There seems to be a lot of concern among professionals and among the lay public about bleeding rates with the novel oral anticoagulants. There are many television commercials from lawyers suggesting that the bleeding rates on the novel oral anticoagulants are actually higher than those with warfarin.

But, in fact, this has been studied in carefully performed randomized controlled trials, and what is found in treating acute DVT and acute venous thromboembolism (VTE) is that, in fact, the bleeding rates with the novel oral anticoagulants are considerably lower than those with low-molecular-weight heparin as a bridge to warfarin. Fatal bleeds, major bleeds, and intracranial hemorrhage are reduced by the order of about 50% compared with low-molecular-weight heparin as a bridge to warfarin when treating acute PE or acute DVT.

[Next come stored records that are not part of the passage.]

-- ==== Sys2Proof/Laws/Frame.lean ====
section
/-! SUPPORT. What no operation within a cycle touches: the parameters, the start-of-cycle registers, the inputs, the cycle's number,
FAULTED, a REFUSED already set and the records already in the history; and what a reset cycle leaves of them. -/

namespace Sys2Proof.Machine

/-- `t` comes from `s` within one cycle. -/
structure Kept (s t : State) : Prop where
  cfg : t.cfg = s.cfg
  cur : t.cur = s.cur
  inputs : t.inputs = s.inputs
  cycle : t.cycle = s.cycle
  faulted : t.faulted = s.faulted
  refused : ∀ n, s.refused = some n → t.refused = some n
  history : ∃ l, t.history = s.history ++ l

theorem Kept.refl (s : State) : Kept s s :=
  ⟨rfl, rfl, rfl, rfl, rfl, fun _ h => h, [], by simp⟩

theorem Kept.trans {s t u : State} (h : Kept s t) (k : Kept t u) : Kept s u := by
  obtain ⟨l, hl⟩ := h.history
  obtain ⟨m, hm⟩ := k.history
  exact ⟨k.cfg.trans h.cfg, k.cur.trans h.cur, k.inputs.trans h.inputs, k.cycle.trans h.cycle,
    k.faulted.trans h.faulted, fun n hn => k.refused n (h.refused n hn), l ++ m, by simp [hm, hl]⟩

theorem Kept.now {s t : State} (h : Kept s t) : t.now = s.now := by
  simp [State.now, h.inputs, h.cycle]

theorem kept_stage (s : State) (f : Regs → Regs) : Kept s (s.stage f) :=
  ⟨rfl, rfl, rfl, rfl, rfl, fun _ h => h, [], by simp⟩

theorem kept_emit (s : State) (u : Uop) : Kept s (s.emit u) :=
  ⟨rfl, rfl, rfl, rfl, rfl, fun _ h => h, _, rfl⟩

theorem kept_record (s : State) (w : HpwWord) : Kept s (s.record w) :=
  ⟨rfl, rfl, rfl, rfl, rfl, fun _ h => h, _, rfl⟩

theorem kept_markRefused (s : State) (n : RefuseName) : Kept s (s.markRefused n) :=
  ⟨rfl, rfl, rfl, rfl, rfl, fun m h => by simp [State.markRefused, h], [], by simp⟩

theorem kept_agents (s : State) (ws : List AgentWrite) : Kept s (applyAgentWrites s ws) := by
  obtain ⟨a, b, m, n, wr, h⟩ := applyAgentWrites_frame ws s
  rw [h]
  exact ⟨rfl, rfl, rfl, rfl, rfl, fun _ h => h, [], by simp⟩

/-- What an outcome says, if it is a next state, of the state it came from. -/
def KeptBy (s : State) (o : Res) : Prop := ∀ t, o = .next t → Kept s t

theorem keptBy_next {s t : State} (h : Kept s t) : KeptBy s (.next t) := by
  intro u hu
  cases hu
  exact h

theorem keptBy_andThen {s : State} {o : Res} {f : State → Res} (h : KeptBy s o)
    (hf : ∀ t, Kept s t → KeptBy s (f t)) : KeptBy s (andThen o f) := by
  intro u hu
  cases o with
  | next t => exact hf t (h t rfl) u hu
  | fault r => simp at hu
  | refused r => simp at hu

theorem keptBy_acquire (s : State) : KeptBy s (opAcquire s) := by
  intro t h
  obtain hc | hc := ctx_cases s.cur.ctx
  · rw [opAcquire_of_free hc] at h
    cases h
    exact (kept_stage s _).trans (kept_emit _ _)
  · rw [opAcquire_of_held hc] at h
    simp at h

theorem keptBy_configure (u : Uop) (a b : TReg) (g : Regime) (s : State) : KeptBy s (opConfigure u a b g s) := by
  intro t h
  obtain hc | hc := ctx_cases s.nxt.ctx
  · rw [opConfigure_of_free _ _ _ _ hc] at h
    simp at h
  · rw [opConfigure_of_held _ _ _ _ hc] at h
    cases h
    exact ⟨rfl, rfl, rfl, rfl, rfl, fun _ h => h, _, rfl⟩

theorem keptBy_release (s : State) : KeptBy s (opRelease s) := by
  intro t h
  obtain hc | hc := ctx_cases s.cur.ctx
  · rw [opRelease_of_free hc] at h
    simp at h
  · rw [opRelease_of_held hc] at h
    cases h
    exact (kept_stage s _).trans (kept_emit _ _)

theorem kept_runStart (s : State) : KeptBy s (runStart s) := by
  refine keptBy_andThen (keptBy_acquire s) fun t ht => ?_
  refine keptBy_andThen (fun u hu => ht.trans (keptBy_configure _ _ _ _ t u hu)) fun u hu => keptBy_next ?_
  exact hu.trans (((kept_stage u _).trans (kept_emit _ _)).trans
    (((kept_stage _ _).trans (kept_emit _ _)).trans (kept_stage _ _)))

/-- No instruction touches what `Kept` lists. -/
theorem exec_kept (i : Instr) (s : State) : KeptBy s (exec i s) := by
  cases i with
  | wrCmdFetch =>
    intro t h
    by_cases hp : s.cur.phase = .idle
    · exact kept_runStart s t (by simpa [exec, execWrCmdFetch, hp] using h)
    · simp [exec, execWrCmdFetch, hp] at h
  | acquire => exact keptBy_acquire s
  | cfgCoarse => exact keptBy_configure _ _ _ _ s
  | cfgFine => exact keptBy_configure _ _ _ _ s
  | release => exact keptBy_release s
  | reservedCmd d => exact keptBy_next (kept_markRefused s _)
  | reservedUop u => exact keptBy_next (kept_markRefused s _)
  | _ =>
    refine keptBy_next ?_
    exact ⟨rfl, rfl, rfl, rfl, rfl, fun _ h => h, _, by first | rfl | exact (List.append_nil _).symm⟩

theorem runUops_kept (us : List UopCode) : ∀ s : State, KeptBy s (runUops us s) := by
  induction us with
  | nil => exact fun s => keptBy_next (.refl s)
  | cons u us ih =>
    exact fun s => keptBy_andThen (exec_kept _ s) fun t ht v hv => ht.trans (ih t v hv)

/-- The state when the decoder's part of a cycle runs: a step without reset passes through it. -/
theorem runCycle_parts {s t : State} (h : runCycle s = .next t) :
    ∃ a b, Kept s.beginCycle a ∧ decoderPart a = .next b ∧ t = b.endCycle := by
  unfold runCycle at h
  cases h1 : agentWrites s.beginCycle with
  | next x =>
    simp only [h1, andThen_next] at h
    cases h2 : hostPort x with
    | next y =>
      simp only [h2, andThen_next] at h
      cases h3 : decoderPart y with
      | next z =>
        simp only [h3, andThen_next] at h
        refine ⟨y, z, ?_, h3, by cases h; rfl⟩
        have hx : Kept s.beginCycle x := by
          unfold agentWrites at h1
          split at h1
          · cases h1
            exact .refl _
          · split at h1
            · simp at h1
            · cases h1
              exact kept_agents _ _
        refine hx.trans ?_
        unfold hostPort at h2
        split at h2
        · cases h2
          exact .refl _
        · exact (kept_record _ _).trans (exec_kept _ _ _ h2)
      | fault r => simp [h3] at h
      | refused r => simp [h3] at h
    | fault r => simp [h2] at h
    | refused r => simp [h2] at h
  | fault r => simp [h1] at h
  | refused r => simp [h1] at h

/-- What a reset cycle leaves beside the registers (70_reset_and_hazards.md R230): the history is empty, the marks stay. -/
structure ResetLanded (s t : State) : Prop where
  cfg : t.cfg = s.cfg
  nxt : t.nxt = t.cur
  cntWr : t.cntWr = false
  inputs : t.inputs = s.inputs.tail
  cycle : t.cycle = s.cycle + 1
  faulted : t.faulted = s.faulted
  refused : t.refused = s.refused
  history : t.history = []

theorem step_reset {s t : State} (hr : s.now.rst ≠ .run) (h : step s = .next t) : ResetLanded s t := by
  rw [step_of_live (live_of_step h)] at h
  cases hk : s.now.rst with
  | run => exact (hr hk).elim
  | system =>
    rw [hk] at h
    cases h
    exact ⟨rfl, rfl, rfl, rfl, rfl, rfl, rfl, rfl⟩
  | block =>
    simp only [hk, blockResetCycle] at h
    split at h
    · simp at h
    · cases h
      obtain ⟨a, b, m, n, wr, hag⟩ := applyAgentWrites_frame s.now.agentWr
        (s.beginCycle.clearHistory.stage (Regs.blockReset s.cfg))
      rw [hag]
      exact ⟨rfl, rfl, rfl, rfl, rfl, rfl, rfl, rfl⟩

end Sys2Proof.Machine
end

What I'm going to do now is drill down on a specific study that was recently published, looking at the experience treating acute VTE either with dabigatran or with low-molecular-weight heparin as a bridge to warfarin [Dr Goldhaber is a coauthor].[1] This study did a meta-analysis of the RE-COVER I study[2] and the RE-COVER II study,[3] comprising about 5000 patients with acute DVT or acute PE. What was found is that the bleeding complication rate with dabigatran of any bleeding was about 40% lower than that with low-molecular-weight heparin as a bridge to warfarin.

In addition, there was a marked reduction in clinically relevant nonmajor bleeding events with dabigatran compared with warfarin. So, it turns out, in this specific trial of patients with acute venous thromboembolism, whether one looks at any bleeding or whether one looks at clinically relevant nonmajor bleeding, dabigatran had a much better safety profile than warfarin.

When one adds into the equation the added convenience of using a novel oral anticoagulant, which is given in fixed dose — where you don't have to worry about getting any laboratory coagulation values or any dose adjustment — dabigatran becomes an important option, just like the other novel oral anticoagulants, for treatment of acute DVT and pulmonary embolism. I think we could use these data to reassure our patients that the science and that the clinical trials supported a better safety profile for the novel oral anticoagulants than for warfarin — with respect to reduced bleeding with the novel oral anticoagulants — in the treatment of acute PE and acute DVT.

This is Dr Sam Goldhaber signing off for the Clot Blog.